Congress Should Modernize Credit Union Field-of-Membership Rules

By Jason Stverak

If Congress is serious about expanding financial access, it should modernize credit union field-of-membership (FOM) rules. An outdated federal framework still limits who many credit unions can serve, even when those institutions are ready to step into communities that traditional banks have left behind.

The need is not theoretical. The Federal Reserve Bank of Atlanta reported that the rate of bank branch closures doubled after 2020 and that 12.3 million people were living in banking deserts in 2023. From 2019 to 2023, the number of branches fell 5.6% overall. The FDIC’s latest national survey also found that 4.2% of U.S. households, about 5.6 million households, were unbanked in 2023, while 14.2%, about 19 million households, were underbanked. In too many rural communities and underserved neighborhoods, access to safe, affordable financial services is basic economic infrastructure.
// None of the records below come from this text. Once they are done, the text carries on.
/-- Anise and the time roles at an activation: a port that loses ANISE_EN is handed back as by a WAKE; one that gains it is AWAKE (R721, R732,
R763); a port whose TTROLE changes starts its role afresh. -/
def State.activateRoles (s : State) (old : Image) (kept : Bool) (p : Nat) : State :=
  let was := old.val PM_ARD1_ANISE_EN 0 p != 0
  let on := s.aniseOn p
  let s := if was && !(on && kept) then
      let s := if s.fstate p = fbAsleep then s.wakePort p else s
      (((s.wrA PM_PSLP_ASTATE 0 p (b2n on)).wrA PM_PSLP_VETO 0 p 0).wrA PM_PSLP_FSL 0 p 0).setAn p fun _ => {}
    else if !was && on then s.wrA PM_PSLP_ASTATE 0 p 1 else s
  if old.v FB_ROLE_TTROLE p = s.img.v FB_ROLE_TTROLE p then s
  else ((s.wrA TT_RD0_SYNC_OK 0 p 0).wrA TT_RD0_ACTING 0 p 0).setTt p fun _ => { seenNs := s.ns }

/-! ### Ring, pair, faults (R527, R528, R608, R695) -/

/-- The ring unit at an activation: a changed NODE or FABRIC_ID leaves and joins anew; its group's force acts (R528, R678). -/
def State.activateRing (s : State) (old : Image) : State :=
  let node := old.v RG_CFG_NODE 0 != s.node
  let fab := old.v RG_FABID_FABRIC_ID 0 != s.rd RG_FABID_FABRIC_ID 0
  let s := if node then s.put RG_STAT_DUP 0 false else s
  let s := if node || fab then (List.range 4).foldl (fun (s : State) n => s.loseLink n 5) s else s
  let s := if s.groupForced (s.rd RG_CFG_GROUP 0) then s.stopRing else s.unstopRing
  s.showMembers

/-- The pair unit at an activation (R608). -/
def State.activatePair (s : State) (old : Image) (boot : Bool) : State :=
  let on := s.flag PR_CFG_PAIRED 0
  let was := !boot && old.v PR_CFG_PAIRED 0 != 0
  let join := fun (s : State) => (s.role prJoining 6).setPair fun x =>
    { x with joinBy := some (s.now + s.rd PR_JOIN_JOIN_TMO 0 * tqPerMs) }
  if on && (!was || s.prState == prSolo) then join s
  else if !on && s.prState != prSolo then s.role prSolo 6
  else if !on then s.put PR_STAT_ACTING 0 true
  else if s.prState == prContest && old.v PR_CFG_PNODE 0 != s.rd PR_CFG_PNODE 0 then join s.endContest
  else s

/-- A source that the new image makes EN 0 is OK unless SEVERE; its event history ends; forces follow (R676, R695). -/
def State.activateFaults (s : State) : State :=
  let off := (List.range 256).filter fun k => s.rdA FC_SCFG_EN 0 k == 0 && !s.srcSevere k && s.rdA FC_SRC_STATE 0 k != 0
  (off.foldl (fun (s : State) k => s.clearSource k) s).refreshForces

/-! ### Activation (R758, R763, R780) -/

/-- CU_RUN0 to CU_RUNH2 and the slots show the image that runs. -/
def State.showRun (s : State) (l : Loaded) (k : Nat) : State :=
  let v := fun (i : Nat) => l.ver[i]?.getD 0
  let s := ((s.wr CU_RUN0_MAJOR 0 (v 0)).wr CU_RUN0_MINOR 0 (v 1)).wr CU_RUN0_SCHEMA 0 (v 2)
  let s := (s.wr CU_RUN1_SCHEMA_MIN 0 (v 3)).wr CU_RUN1_SECVER 0 (v 4)
  let h := l.img.hash
  let s := ((s.wr CU_RUNH0_HASH 0 h).wr CU_RUNH1_HASH 0 (h / 2 ^ 24)).wr CU_RUNH2_HASH 0 (h / 2 ^ 48)
  let s := [0, 1].foldl (fun (s : State) k => s.setNvm k fun x => if x.st = slActive then { x with st := slGood } else x) s
  ((s.setNvm k fun x => { x with st := slActive }).wr CU_STAT_ACTSLOT 0 k).put CU_STAT_NOFALLBACK 0 false

/-- The tenants that an activation takes something from (R771), but for leases and queue entries: what `keep` does not hold. -/
def State.remapped (s : State) (old keep : Image) : List Nat :=
  let b := old.steer
  let n := keep.steer
  (b.rules.filter fun x => n.ruleTenant x.1 != b.ruleTenant x.1).filterMap (fun x => b.ruleTenant x.1)
    ++ (b.latches.filter fun x => n.latchTenant x.1 != some x.2).map (·.2)
    ++ (old.groups.filter fun x => x.2.valid && keep.groupTenant x.1 != some x.2.tenant).map (·.2.tenant)
    ++ (s.ringsBusy.filter fun r => decide (r % 256 ≥ keep.v TEN_RINGS_COUNT (r / 256))).map (· / 256)
    ++ ((List.range 64).filter fun p => old.fbOn p && (!keep.fbOn p
        || (old.val PM_ARD1_ANISE_EN 0 p != 0 && keep.val PM_ARD1_ANISE_EN 0 p == 0))).map (old.v FB_OWNER_TENANT)
    ++ ((List.range 24).filter fun k => old.spOn k && !keep.spOn k).map (old.v SP_OWNER_TENANT)
    ++ ((List.range 12).filter fun k => old.v DB_CFG_PRESENT k != 0 && keep.v DB_CFG_PRESENT k == 0).map (old.v DB_OWNER_TENANT)

/-- CU_REMAP to each tenant that lost something: its queue entries cancelled and its leases discarded. -/
def State.remapEvents (s : State) (gone : List Nat) (entries leases : List Nat) : State :=
  (List.range 256).foldl (fun (s : State) t =>
    let e := (entries.filter (· == t)).length
    let l := (leases.filter (· == t)).length
    if e + l = 0 && !gone.contains t then s else s.eventLim t 0x0D06 0 (leBytes 2 e ++ leBytes 2 l)) s

/-- The frames, by format, identifier and kind, at which the set of receivers of a port can grow: the first of each receive lease, of every
kind. -/
def Image.edges (m : Image) (p : Nat) : List (Bool × Nat × Nat) :=
  (m.leases.filter fun l => !l.tx && l.port == p).flatMap fun l =>
    (List.range 4).map fun k => (l.fmt == 1, l.lo, k)

/-- The tenants beyond the eighth that a frame would be due to, each with its lowest-indexed covering lease, and XCOUNT of the set that steers the
frame (R355, R393). -/
def Image.excluded (m : Image) (p : Nat) (x : Bool × Nat × Nat) : List (Nat × Nat × Nat) :=
  let h := headerOf x.1 x.2.1 x.2.2
  let out := (m.receivers p h x.2.2).drop 8
  out.map fun t => (t, ((m.viewOf t).findIdx? fun l => !l.tx && l.covers p (b2n h.ide) x.2.2 h.id).getD 0,
    (m.steer.set (p / 16) (m.steer.lookup p h).dset).xcount)

/-- RX_FANOUT to each tenant excluded on a port, with the first lease excluded and the largest XCOUNT (R355). -/
def State.fanoutEvents (s : State) (p : Nat) : State :=
  let outs := (s.img.edges p).flatMap (s.img.excluded p)
  (List.range 256).foldl (fun (s : State) t =>
    let mine := outs.filter fun x => x.1 == t
    match mine with
    | [] => s
    | x :: _ => s.eventLim t 0x0302 p (leBytes 2 x.2.1 ++ leBytes 1 ((mine.map fun y => y.2.2).foldl max 0))) s

/-- A node whose new TMPRI is 0 stops as master, which it never is (R438). -/
def State.masterOff (s : State) : State :=
  if s.flag TU_STAT_MASTER 0 && s.rd TU_CFG_TMPRI 0 == 0 then s.stopMaster.masterEvent else s

/-- Every item that crosses an activation takes its value of R763, where `keep` is the image whose numbering the handover record gives the items
(empty where it is refused), and `rt` the leases. -/
def State.crossItems (s : State) (old keep : Image) (kept boot : Bool) (rt : Tbl LeaseRt) : State :=
  let m := s.img
  let s := ({ s with leaseRt := rt }).moveItems (leaseMap old.leases keep.leases)
  let s := (List.range 64).foldl (fun (s : State) p => s.dropLost p) s
  let s := if kept then s else (List.range 64).foldl (fun (s : State) p => s.dropReplies p) s
  let s := (List.range 24).foldl (fun (s : State) n => s.dropMsgs n) s
  let s := { s with rx := { s.rx with mboxes := s.rx.mboxes.filter fun e => kept && !m.clear.contains e.1 } }
  let s := ((s.carryReflex old.steer keep.steer).carryGroups old m keep).carryIrq old m boot
  let s := s.carryRings keep
  let s := (List.range 64).foldl (fun (s : State) p => s.activateFb kept p) s
  let s := (List.range 24).foldl (fun (s : State) n => s.activateSp kept n) s
  let s := (List.range 12).foldl (fun (s : State) b => s.activateBank old kept b) s
  (List.range 64).foldl (fun (s : State) p => s.activateRoles old kept p) s

/-- A checked image becomes active, at a boot or at the end of a gap: each item takes its value of R763, with `kept` false as in its column
Otherwise (R765). (DEDUCED, log entry 74.) (DEDUCED, log entry 75.) -/
def State.activate (s : State) (l : Loaded) (k : Nat) (boot kept : Bool) : State :=
  let old := s.img
  let m := l.img
  let keep : Image := if kept then m else {}
  let f := leaseMap old.leases keep.leases
  let lostL := (old.leases.zipIdx.filter fun x => (f x.2).isNone).map (·.1.tenant)
  let lostE := (List.range 64).flatMap fun p =>
    ((s.queue p).entries.filter fun e => e.ofTenant && !e.inflight && (e.src.lease.bind f).isNone).map (·.ring / 256)
  let rt := s.carryLeases kept m.leases
  let s := s.powerUp (m.domains ++ if boot then (List.range 30).map (106 + ·) ++ [136, 137, 138, 139] else [])
  let s := ((s.loadImage m).timeMark).masterOff
  let gone := if boot then [] else s.remapped old keep
  let nb := 1 - s.rx.newBank
  let s := { s with rx := { s.rx with
    oldLeases := if kept then old.leases else [], newBank := nb
    bank0 := if nb = 0 then m.steer else s.rx.bank0, bank1 := if nb = 0 then s.rx.bank1 else m.steer } }
  let s := s.powerUp ((List.range 140).filter fun d => s.offReason d != 0)
  let s := s.crossItems old keep kept boot rt
  let s := ((s.activateRing old).activatePair old boot).activateFaults
  let s := s.showRun l k
  let s := match m.enroll with
    | some (a, key) =>
      if s.cu.otp.owner.isSome || s.cu.otpWrites.any (fun w => match w with | .enroll _ _ => true | _ => false) then s
      else s.setCu fun c => { c with otpWrites := c.otpWrites ++ [.enroll a key] }
    | none => s
  let s := if boot then s else s.remapEvents gone lostE lostL
  (List.range 64).foldl (fun (s : State) p => s.fanoutEvents p) s

/-! ### The end of a gap (R758-R762) -/

/-- The frames that a port held are committed in EOF order, under the new image; none fires a rule. Then its held outcome is reported, and what
was lost beyond 64 frames. -/
def State.releasePort (s : State) (p : Nat) : State :=
  let q := (s.port p).heldEof
  let lost := (s.port p).heldLost
  let s := s.setPort p fun x => { x with heldEof := [], heldLost := 0 }
  let s := q.foldl (fun (s : State) (x : RxFrame) =>
    let (s, slot) := s.takeSlot { holders := 1 }
    (s.commitFrame { x with bank := s.rx.newBank } slot false).bump CU_HOLD_NORFX_COUNT 0) s
  let s := s.reportHeld p
  let s := match (s.port p).gapReturn with
    | some st => (s.setPort p fun x => { x with gapReturn := none }).returnAll p st true
    | none => s
  let s := s.refreshHead p
  if lost = 0 then s
  else (s.addA CU_HOLD_LOST_COUNT 0 0 lost).eventLim (s.fbOwner p) 0x0D05 p (leBytes 2 lost)

/-- The last valid doorbell of each ring acts, unless the activation has disarmed it; completed fetches are absorbed. -/
def State.releaseRing (s : State) (r : Nat) : State :=
  let s := match (s.ring r).latched with
    | some v =>
      let s := s.setRing r fun g => { g with latched := none }
      if s.rd RC_STAT_STATE r = rcArmed then s.dbApply r v else s
    | none => s
  s.absorb r ((s.ring r).reads.length + 1)

/-- GAP_END: the new image reads the handover record and is active, and what the gap held is released (R758, R761, R765), port by port in
ascending number: R761 orders the frames of one port only. (DESIGN CHOICE, log entry 115.) -/
def execGapEnd (t : Nat) (s : State) : Host.Outcome State Fault Refusal :=
  let s := s.tick t
  match s.cu.next with
  | none => .next s
  | some l =>
    let k := s.rd CU_STAT_BOOTSEL 0
    let us := (s.now - s.cu.gapAt) / tqPerUs
    let bad := recordRefused (l.ver[3]?.getD 0) (l.ver[2]?.getD 0) l.img.hash s.cu.record
    let s := ((s.tapEnd.setCu fun c => { c with next := none, record := [] }).wr CU_STAT_PHASE 0 phRun).wr CU_GAP_US 0 us
    let s := (((s.activate l k false !bad).bump CU_ACTS_COUNT 0).cuDone 0 0).gapEvent (2 :: leBytes 3 us)
    let s := if bad then s.checkEvent k 5 3 0 0 else s
    let s := (List.range 64).foldl (fun (s : State) p => s.releasePort p) s
    let s := (List.range 24).foldl (fun (s : State) n => s.releaseSp n) s
    let s := (s.host.rings.map (·.1)).foldl (fun (s : State) r => s.releaseRing r) s
    .next (((s.settleFaults.drainLink 0).drainLink 1).judgeWhere fun _ => true)

/-! ### The planned swap at the partner (R626) -/

/-- The handover record of a swap is refused (R765): every item takes the column Otherwise of R763, and CU_CHECK names the running slot.
(DEDUCED, log entry 116.) -/
def State.refuseSwap (s : State) : State :=
  let m := s.img
  ((s.crossItems m {} false false (s.carryLeases false m.leases)).settleFaults).checkEvent (s.rd CU_STAT_ACTSLOT 0) 5 3 0 0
For military families and veterans, the stakes are even higher. In a previous support letter, DCUC emphasized that many military communities are located in towns and rural areas scattered across the country, and that too many unbanked or underbanked veterans still need better access to the financial system. That letter also pointed out that the Veterans Administration still relies in part on paper checks and prepaid debit cards, tools that can be lost and that do not offer the same stability as a full banking relationship. Congress should not force these communities to wait for service when mission-driven credit unions are ready to provide it.

Straightforward Policy

The policy case is straightforward. The National Credit Union Administration explains that a credit union’s field of membership determines who is eligible to join and access financial products and services, and the Federal Credit Union Act says one of the purposes of federal credit unions is to serve the productive and provident credit needs of individuals of modest means. NCUA has also said that underserved-area expansion has already enabled millions of consumers to gain access to affordable financial services. But America’s Credit Unions has been explicit that legislation is still necessary to relax statutory limitations and allow all credit unions to add underserved areas to their FOM. Regulatory streamlining helps, but Congress must address the statutory barrier if it wants a durable national solution.

There are clear positives to doing so. FOM expansion would increase consumer choice, strengthen local competition, and give more families access to lower-cost loans, safe deposit accounts, and financial counseling. It would also help new and smaller credit unions grow into viable community institutions. In a 2025 letter to the House Financial Services Committee, DCUC warned that restrictive field-of-membership rules can hamstring de novo credit unions and make it harder for new entrants to compete. Broadening eligibility is not deregulation without guardrails: NCUA already requires detailed business plans showing how a credit union will serve an underserved area, what products it will offer, how it will reach people of modest means, and how it will maintain service in the community. Maxine Waters’ bill adds another layer of oversight for larger credit unions seeking to serve banking deserts.

Predictably, banker groups object whenever credit unions seek to expand. But banks fearing competition is not a valid reason to deny consumers more options. If a bank chooses to close branches, consolidate, or avoid harder-to-serve markets, public policy should not lock those communities out of alternative providers. That is their prerogative. Congress, however, is supposed to serve the public interest, not protect incumbents from competition.

Practical Financial Tools

Lawmakers could begin with a legislative approach that would allow all federal credit unions to add underserved areas, exempt certain business loans in low-income areas from the member business lending cap, and expand the definition of a low-income credit union to include areas more than 10 miles from the nearest branch of a financial institution. DCUC supports those ideas because they would direct more credit and more practical financial tools into communities that have been overlooked for too long.

Congress says it wants more competition, more financial inclusion, and stronger community lenders. FOM expansion is one of the clearest ways to deliver all three. This is not a loophole. It is a modernization of outdated law so credit unions can do what they were created to do: serve people of modest means, especially where the market has failed to do so. Congress should pass field-of-membership expansion legislation and let credit unions bring affordable financial services to the people and places that need them most.

Jason Stverak is Chief Advocacy Officer at the Defense Credit Union Council.